(Stored data)
+ + +
-- ==== Sys2Proof/Laws/Flow.lean ====
section
/-! SUPPORT. Reasoning about operations that may raise: what holds of the state an operation leaves, whether it ran to its
end or raised an exception (spec/60_exceptions.md rule R212), is carried through sequencing once. -/

namespace Sys2Proof.Machine

section Flow
variable {α β : Type}

/-- `P` holds of the result and the state if the operation ran to its end, `Q` of the state if it raised. -/
def Flow.Post (P : α → State → Prop) (Q : Cause → State → Prop) : Flow α → Prop
  | .done a s => P a s
  | .raised x s => Q x s

@[simp] theorem Flow.post_done (P : α → State → Prop) (Q : Cause → State → Prop) (a : α) (s : State) :
    (Flow.done a s).Post P Q ↔ P a s := Iff.rfl

@[simp] theorem Flow.post_raised (P : α → State → Prop) (Q : Cause → State → Prop) (x : Cause) (s : State) :
    (Flow.raised x s : Flow α).Post P Q ↔ Q x s := Iff.rfl

@[simp] theorem Flow.andThen_done (a : α) (s : State) (k : α → State → Flow β) :
    (Flow.done a s).andThen k = k a s := rfl

@[simp] theorem Flow.andThen_raised (x : Cause) (s : State) (k : α → State → Flow β) :
    (Flow.raised x s : Flow α).andThen k = .raised x s := rfl

@[simp] theorem Flow.settle_done (a : α) (s : State) : (Flow.done a s).settle = s := rfl

@[simp] theorem Flow.settle_raised (x : Cause) (s : State) : (Flow.raised x s : Flow α).settle = abort x s := rfl

theorem Flow.andThen_assoc {γ : Type} (m : Flow α) (k : α → State → Flow β) (l : β → State → Flow γ) :
    (m.andThen k).andThen l = m.andThen fun a s => (k a s).andThen l := by
  cases m <;> rfl

/-- Sequencing: the first operation establishes `P`, and the second takes it from there. -/
theorem Flow.Post.andThen {m : Flow α} {k : α → State → Flow β} {P : α → State → Prop} {R : β → State → Prop}
    {Q : Cause → State → Prop} (hm : m.Post P Q) (hk : ∀ a s, P a s → (k a s).Post R Q) : (m.andThen k).Post R Q := by
  cases m with
  | done a s => exact hk a s hm
  | raised x s => exact hm

theorem Flow.Post.mono {m : Flow α} {P P' : α → State → Prop} {Q Q' : Cause → State → Prop} (hm : m.Post P Q)
    (hP : ∀ a s, P a s → P' a s) (hQ : ∀ x s, Q x s → Q' x s) : m.Post P' Q' := by
  cases m with
  | done a s => exact hP a s hm
  | raised x s => exact hQ x s hm

/-- What holds of the settled state: `P` if the operation ran to its end, and `P` of the abort where it raised. -/
theorem Flow.Post.settle {m : Flow α} {P : State → Prop} {Q : Cause → State → Prop} (hm : m.Post (fun _ s => P s) Q)
    (hQ : ∀ x s, Q x s → P (abort x s)) : P m.settle := by
  cases m with
  | done a s => exact hm
  | raised x s => exact hQ x s hm

end Flow

end Sys2Proof.Machine
end

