theorem isPinReg_of_isWindow {r : Reg} (hr : r.isWindow = true) : r.isPinReg = false := by
  cases r <;> first | rfl | cases hr

theorem busInv_storeReg (h : BusInv s) (r : Reg) (hr : r.isPinReg = true → s.fl.claimed = false) (w : Word32) :
    BusInv (accept (storeReg r w s)) := by
  have k := onlyConfig_accept_storeReg r w s
  have hfl : (accept (storeReg r w s)).fl.claimed = s.fl.claimed := by rw [k.fl]
  cases hp : r.isPinReg with
  | false =>
    exact h.congr (sameBus_storeReg hp w s) hfl (congrArg Sequencer.lc k.sq) (congrArg Sequencer.ch k.sq)
      (congrArg Surroundings.port k.io) (congrArg Surroundings.pos k.io)
  | true =>
    have hc := hr hp
    exact busInv_unclaimed ((congrArg Surroundings.port k.io).trans h.port) (hfl.trans hc)
      ((congrArg Surroundings.pos k.io).trans (h.pos_none_of_unclaimed hc)) ((h.noPins hc).of_pins k.pins)

theorem busInv_regwr (h : BusInv s) (k : RegwrEffect s t) : BusInv t := by
  cases k with
  | command _ hk => exact busInv_command h hk
  | interrupts => exact h.congr (.of_cfg rfl rfl) rfl rfl rfl rfl rfl
  | window r w hr => exact busInv_storeReg h r (fun e => by simp [isPinReg_of_isWindow hr] at e) w
  | config r width w hw hr hi hp hv => exact busInv_storeReg h r hp w

/-! ### PH_SAMPLE -/

/-- Between two visits of a pass the bus is idle. -/
structure BusPass (n : Nat) (pos : Option SamplePos) (s : State) : Prop where
  port : s.io.port = 0
  claimed : s.fl.claimed = true
  running : s.sq.lc = .running
  nch : s.cfg.nch.toNat = n
  pos : s.io.pos = pos
  bus : BusAt none .high s

variable {n : Nat} {pos : Option SamplePos}

/-- The pass's own assignments touch no pin. -/
theorem BusPass.of_eq (h : BusPass n pos s) (hb : t.cfg = s.cfg) (hpins : t.pins = s.pins) (hfl : t.fl = s.fl)
    (hlc : t.sq.lc = s.sq.lc) (hio : t.io = s.io) : BusPass n pos t where
  port := by rw [hio]; exact h.port
  claimed := by rw [hfl]; exact h.claimed
  running := hlc.trans h.running
  nch := by rw [hb]; exact h.nch
  pos := by rw [hio]; exact h.pos
  bus := h.bus.congr (.of_cfg hb hpins)

theorem BusPass.busInv (h : BusPass n none s) : BusInv s :=
  busInv_idle h.port h.claimed (.inr h.running) h.pos h.bus

theorem busPass_steps (n : Nat) (pos : Option SamplePos) : PassSteps (fun _ s => BusPass n pos s) n where
  skip _ _ _ h _ := h.of_eq rfl rfl rfl rfl rfl
  isolate _ _ _ h _ _ := h.of_eq rfl rfl rfl rfl rfl
  stage _ _ _ h _ := h.of_eq rfl rfl rfl rfl rfl

/-- The visit of a channel reads it with the bus idle before and after (rule R119). -/
theorem busPass_readReading {k : Nat} (h : BusPass n pos s) (hk : k < n) :
    (readReading k (visit k s)).Post (fun _ t => BusPass n pos t) (fun _ t => Owned t ∧ t.io.port = 0) := by
  have hv : BusPass n pos (visit k s) := h.of_eq rfl rfl rfl rfl rfl
  have post := (busAt_readReading hv.bus (by rw [hv.nch]; exact hk)).and (acquires_readReading k (visit k s))
  refine post.mono ?_ ?_
  · rintro _ u ⟨hb, hu⟩
    exact ⟨hu.port.trans hv.port, by rw [hu.fl]; exact hv.claimed, by rw [hu.sq]; exact hv.running,
      by rw [hu.cfg]; exact hv.nch, hu.pos.trans hv.pos, hb⟩
  · rintro _ u ⟨ho, -, hu⟩
    exact ⟨ho, hu.port.trans hv.port⟩

theorem busInv_phSample (h : BusPass s.cfg.nch.toNat none s) : BusInv (phSample s).settle := by
  refine Flow.Post.settle (P := BusInv) (Q := fun _ t => Owned t ∧ t.io.port = 0) ?_ fun x t k => busInv_abort k.1 k.2 x
  refine (busPass_steps s.cfg.nch.toNat none).phSample ?_ ?_ ?_ ?_
  · exact fun k u hk hu => busPass_readReading hu hk
  · intro k u _ hu _ _
    exact hu.busInv.congr (.of_cfg rfl rfl) rfl rfl rfl rfl rfl
  · exact fun u hu => hu.busInv.congr (.of_cfg rfl rfl) rfl rfl rfl rfl rfl
  · exact h.of_eq rfl rfl rfl rfl rfl

/-! ### PH_SAMPLE by micro-steps -/

/-- The first frame of a channel is about to begin. -/
theorem busInv_enter {k : Nat} (hk : k < n) (h : BusPass n pos s) :
    BusInv { frameHead k (visit k s) with io.pos := some { second := false, done := 0 } } := by
  have hch : (BitVec.ofNat 6 k).toNat = k := toNat_ofNat_nch (s := s) (by rw [h.nch]; omega)
  refine busInv_inFrame h.port h.claimed h.running rfl ?_ (Nat.zero_le _) (h.bus.congr (.of_cfg rfl rfl))
  show (BitVec.ofNat 6 k).toNat < s.cfg.nch.toNat
  rw [hch, h.nch]
  exact hk

theorem BusPass.finish (h : BusPass n pos s) : BusInv (({ s with io.pos := none } : State).goto 2) :=
  busInv_idle h.port h.claimed (.inr h.running) rfl (h.bus.congr (.of_cfg rfl rfl))

theorem busInv_enterChannels (h : BusPass s.cfg.nch.toNat pos s) : BusInv (enterChannels s.channels s) := by
  rw [channels_eq_range']
  exact (busPass_steps _ pos).enterChannels (E := BusInv) (fun _ _ hk hu _ => busInv_enter hk hu)
    (fun _ hu => hu.finish) _ 0 s (Nat.zero_add _) h

theorem busInv_leaveChannel {k : Nat} (h : BusPass s.cfg.nch.toNat pos s) (hk : k < s.cfg.nch.toNat) :
    BusInv (leaveChannel k s) :=
  (busPass_steps _ pos).leaveChannel (E := BusInv)
    (fun _ _ _ hu _ _ => busInv_idle hu.port hu.claimed (.inr hu.running) rfl (hu.bus.congr (.of_cfg rfl rfl)))
    (fun _ _ hk hu _ => busInv_enter hk hu) (fun _ hu => hu.finish) k s hk rfl h

/-- A transaction inside a frame leaves the next one to be made. -/
theorem busInv_micro_inside {p : SamplePos} (h : BusInv s) (hp : s.io.pos = some p) (hd : p.done < 97) :
    ((framePin s.sq.ch.toNat p.done s).andThen fun _ t => .done () (afterFramePin p s.sq.ch.toNat t)).Post
      (fun _ t => BusInv t) (fun _ t => Owned t ∧ t.io.port = 0) := by
  obtain ⟨hr, hc, hn⟩ := h.running (by simp [hp])
  have post := (busAt_framePin_inside (h.busAt_inFrame hp) hn hd).and (keeps_framePin s.sq.ch.toNat p.done s)
  refine Flow.Post.andThen (post.mono (fun _ _ k => k) fun _ u k => ⟨k.1, k.2.2.1.port.trans h.port⟩) ?_
  rintro _ u ⟨hu, ha, hsq⟩
  show BusInv (afterFramePin p s.sq.ch.toNat u)
  rw [afterFramePin, if_pos hd]
  have hch : u.sq.ch = s.sq.ch := congrArg Sequencer.ch hsq
  refine busInv_inFrame (p := { p with done := p.done + 1 }) (ha.port.trans h.port)
    (by rw [← hc]; exact congrArg _ ha.fl) ((congrArg Sequencer.lc hsq).trans hr) rfl ?_ hd ?_
  · show u.sq.ch.toNat < u.cfg.nch.toNat
    rw [hch, ha.cfg]; exact hn
  · show BusAt (frameSelect u.sq.ch.toNat (p.done + 1)) (frameClock (p.done + 1)) _
    rw [hch]
    exact hu.congr (.of_cfg rfl rfl)

/-- The last transaction of a frame is followed by the channel's second frame or by the end of its visit. -/
theorem busInv_micro_last {p : SamplePos} (h : BusInv s) (hp : s.io.pos = some p) (hd : p.done = 97) :
    ((framePin s.sq.ch.toNat p.done s).andThen fun _ t => .done () (afterFramePin p s.sq.ch.toNat t)).Post
      (fun _ t => BusInv t) (fun _ t => Owned t ∧ t.io.port = 0) := by
  obtain ⟨hr, hc, hn⟩ := h.running (by simp [hp])
  have hb := h.busAt_inFrame hp
  rw [hd] at hb ⊢
  have post := (busAt_framePin_last hb).and (keeps_framePin s.sq.ch.toNat 97 s)
  refine Flow.Post.andThen (post.mono (fun _ _ k => k) fun _ u k => ⟨k.1, k.2.2.1.port.trans h.port⟩) ?_
  rintro _ u ⟨hu, ha, hsq⟩
  have pass : ∀ v, OnlyChannel u v → v.pins = u.pins → BusPass s.cfg.nch.toNat (some p) v := fun v hv hpins =>
    { port := hv.port.trans (ha.port.trans h.port)
      claimed := by rw [hv.fl, ha.fl]; exact hc
      running := by rw [hv.sq, hsq]; exact hr
      nch := by rw [hv.cfg, ha.cfg]
      pos := hv.pos.trans (ha.pos.trans hp)
      bus := hu.congr (.of_cfg hv.cfg hpins) }
  show BusInv (afterFramePin p s.sq.ch.toNat u)
  rw [afterFramePin, if_neg (by omega)]
  split
  · have hv := pass (finishRj u) (onlyChannel_finishRj u) rfl
    have hch : (BitVec.ofNat 6 s.sq.ch.toNat).toNat = s.sq.ch.toNat := toNat_ofNat_nch (s := s) (by omega)
    refine busInv_inFrame hv.port hv.claimed hv.running rfl ?_ (Nat.zero_le _) (hv.bus.congr (.of_cfg rfl rfl))
    show (BitVec.ofNat 6 s.sq.ch.toNat).toNat < (finishRj u).cfg.nch.toNat
    rw [hch, hv.nch]
    exact hn
  · have hv := pass (finishTc u) (onlyChannel_finishTc u) (pins_finishTc u)
    have hnch := hv.nch
    rw [← hnch] at hv
    exact busInv_leaveChannel hv (by rw [hnch]; exact hn)

theorem busInv_sampleMicro (h : BusInv s) (hr : s.sq.lc = .running) (hc : s.fl.claimed = true) :
    BusInv (sampleMicro s) := by
  unfold sampleMicro
  split
  · rename_i hp
    have pass : BusPass (clearStaging s).cfg.nch.toNat none (clearStaging s) :=
      ⟨h.port, hc, hr, rfl, hp, (h.busAt hc hp).congr (.of_cfg rfl rfl)⟩
    exact busInv_enterChannels pass
  · rename_i p hp
    have hd := (h.inFrame p hp).2.2.2
    rcases Nat.lt_or_eq_of_le hd with hd | hd
    · exact (busInv_micro_inside h hp hd).settle fun x t k => busInv_abort k.1 k.2 x
    · exact (busInv_micro_last h hp hd).settle fun x t k => busInv_abort k.1 k.2 x

/-! ### Every step -/

theorem busInv_phAppend (h : BusInv s) : BusInv (phAppend s).settle := by
  by_cases hl : s.tab.stageLen = s.cfg.nch
  · rw [phAppend_settle_whole s hl]
    exact h.congr (.of_cfg rfl rfl) rfl rfl rfl rfl rfl
  · rw [phAppend_settle_partial s hl]
    exact busInv_abort h.owned h.port _

theorem busInv_phBoundary (h : BusInv s) : BusInv (phBoundary s) := by
  unfold phBoundary
  split
  · exact busInv_endSession h.owned h.port _ _
  · split
    · exact busInv_endSession h.owned h.port _ _
    · exact h.congr (.of_cfg rfl rfl) rfl rfl rfl rfl rfl

theorem busInv_phTick (h : BusInv s) : BusInv (phTick s) := by
  rw [phTick_eq]
  exact h.congr (.of_cfg rfl rfl) rfl rfl rfl rfl rfl

theorem busInv_phHalt (h : BusInv s) : BusInv (stop .faultHalt (emitTelem s)) :=
  have he : BusInv (emitTelem s) := h.congr (.of_cfg rfl rfl) rfl rfl rfl rfl rfl
  busInv_endSession he.owned he.port _ _

theorem busInv_effect (h : BusInv s) (hrun : s.sq.lc = .running → s.fl.claimed = true) (k : StepEffect s t) :
    BusInv t := by
  cases k with
  | reads w => exact h.congr (.of_cfg rfl rfl) rfl rfl rfl rfl rfl
  | writes _ hk => exact busInv_regwr h hk
  | rests hr => exact h
  | micro hr hp => exact busInv_sampleMicro h hr (hrun hr)
  | boundary hr hp hph => exact busInv_phBoundary h
  | sample hr hp hph =>
    exact busInv_phSample ⟨h.port, hrun hr, hr, rfl, hp, h.busAt (hrun hr) hp⟩
  | append hr hp hph => exact busInv_phAppend h
  | telem hr hp hph => exact h.congr (.of_cfg rfl rfl) rfl rfl rfl rfl rfl
  | tick hr hp hph => exact busInv_phTick h
  | sleep hr hp hph => exact h.congr (.of_cfg rfl rfl) rfl rfl rfl rfl rfl
  | halt hr hp hph => exact busInv_phHalt h
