-- ==== Sys2Proof/Syntax.lean ====
section
/-!
DEFINITION. The operations of the Lahild G9: one constructor for each row of spec/opcode_table.json.
The first 237 are the instructions that a coroutine issues (R77 to R80), with the fields their encodings give them;
the other 107 are the operations and events of the other agents (95_whplaceeach_step_holds.md), with what names the one meant.
-/

namespace Sys2Proof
+ + +
_DESCRIPTION OF THE TASK_. Retype only the stretch of lines above starting at the one with "(fun _ hu => hu.finish) _" and stopping at the one with "(fun _ _ _ hu", exactly as written, with both kept.

_RESPONSE TO THE TASK_.
    (fun _ hu => hu.finish) _ 0 s (Nat.zero_add _) h

theorem busInv_leaveChannel {k : Nat} (h : BusPass s.cfg.nch.toNat pos s) (hk : k < s.cfg.nch.toNat) :
    BusInv (leaveChannel k s) :=
  (busPass_steps _ pos).leaveChannel (E := BusInv)
    (fun _ _ _ hu _ _ => busInv_idle hu.port hu.claimed (.inr hu.running) rfl (hu.bus.congr (.of_cfg rfl rfl)))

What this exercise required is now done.